An embodiment of the present invention has heretofore been described in detail. However, the present invention is not limited to this embodiment. It is a matter of course that various modifications are possible within the range of the technical thought of the present invention.
For example, an embodiment having the data bus 4 separated from the address bus 5 has been described. As a matter of course, however, the present invention can be applied to such a method that an address and data are transferred on a common bus in a time division scheme.
Furthermore, in the present embodiment, the number of cycles required to execute one unit of processing in the multiplier is three.
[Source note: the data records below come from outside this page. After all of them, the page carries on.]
-- ==== Sys2Proof/Machine/Flags.lean ====
section
/-! DEFINITION. Flag computations: the sticky flags of MODE (R63, R64, R90), MODE's fields, EFLAG, the
signature SIG (R118, R331), DOMAIN, and the writes of special registers (R176 to R178). -/

namespace Sys2Proof.Machine

/-! ### Signature (R331) -/

/-- One bit step of the CRC. -/
def sigBit (sig : W32) : W32 :=
  if sig.getLsbD 0 then (sig >>> 1) ^^^ 0x82F63B78 else sig >>> 1

/-- One byte into the CRC. -/
def sigByte (sig : W32) (b : Byte) : W32 :=
  sigBit (sigBit (sigBit (sigBit (sigBit (sigBit (sigBit (sigBit (sig ^^^ b.setWidth 32))))))))

/-- Feed a signature unit, low byte first (R331). -/
def sigFeed (sig : W32) (unit : BitVec 16) : W32 :=
  sigByte (sigByte sig (unit.extractLsb' 0 8)) (unit.extractLsb' 8 8)

/-! ### MODE (R63) -/

def modeRm (m : W32) : BitVec 3 := m.extractLsb' 0 3
def modeFtzi (m : W32) : Bool := m.getLsbD 4
def modeFtzo (m : W32) : Bool := m.getLsbD 5
def modeSat (m : W32) : Bool := m.getLsbD 6

/-- Bits of MODE that are not reserved. -/
def modeMask : W32 := 0x1F77

/-- OR flags, in the order of MODE [12:8], into MODE (R64, R90). -/
def modeOr (m : W32) (f : Fp.Flags) : W32 := m ||| (f.setWidth 32 <<< 8)

/-- The rounding mode that a rounding field and MODE.RM give (R88, R113). -/
def rmOf (rnd : BitVec 3) (m : W32) : Fp.RM := if rnd = 0 then .ofField (modeRm m) else .ofField rnd

/-- A written value that sets RM to 0 or 7 is refused (R64). -/
def modeWriteOk (v : W32) : Bool := modeRm v != 0 && modeRm v != 7

/-- Value of MODE after a write of its RW fields (R63). -/
def modeWrite (v : W32) : W32 := v &&& modeMask

/-- EFLAG after a W1C write of its two bits (R63, R64). -/
def eflagWrite (old v : W32) : W32 := old &&& ~~~(v &&& 3)

/-- The MODE that a callee starts with (R279). -/
def modeCallee (keep : Bool) (m : W32) : W32 := if keep then m &&& 0x77 else modeEntry

/-- DOMAIN of a group (R63): gate depth and the executing domain. -/
def domainWord (depth dom : Nat) : W32 := BitVec.ofNat 32 (depth % 8 * 256 + dom % 64)

namespace State

/-- OR flags into a group's MODE at commit (R64, R90). -/
def raiseFlags (s : State) (g : Nat) (f : Fp.Flags) : State :=
  s.modR g fun r => { r with mode := modeOr r.mode f }

/-- Feed an instruction's unit into a group's SIG (R118, R167). -/
def feedSig (s : State) (g : Nat) (unit : BitVec 16) : State :=
  s.modR g fun r => { r with sig := sigFeed r.sig unit }

end State

end Sys2Proof.Machine
end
However, it is evident that similar control can be exercised even if the number of cycles is changed.
The present invention is especially suitable for adoption in ASIC (Application Specific IC) having a multiplier, a peripheral circuit and the like designed optimally in order to attain the target performance of the customer maximally.
According to the present invention, the multiplier and the CPU can be configured as different modules. Therefore, a multiplier conforming to the target performance can be easily combined with the CPU and used. As a result, the chip size can be minimized according to the target performance. Furthermore, since data transfer between the CPU and the multiplier can be made directly, wasteful bus cycles are not required, resulting in higher speed.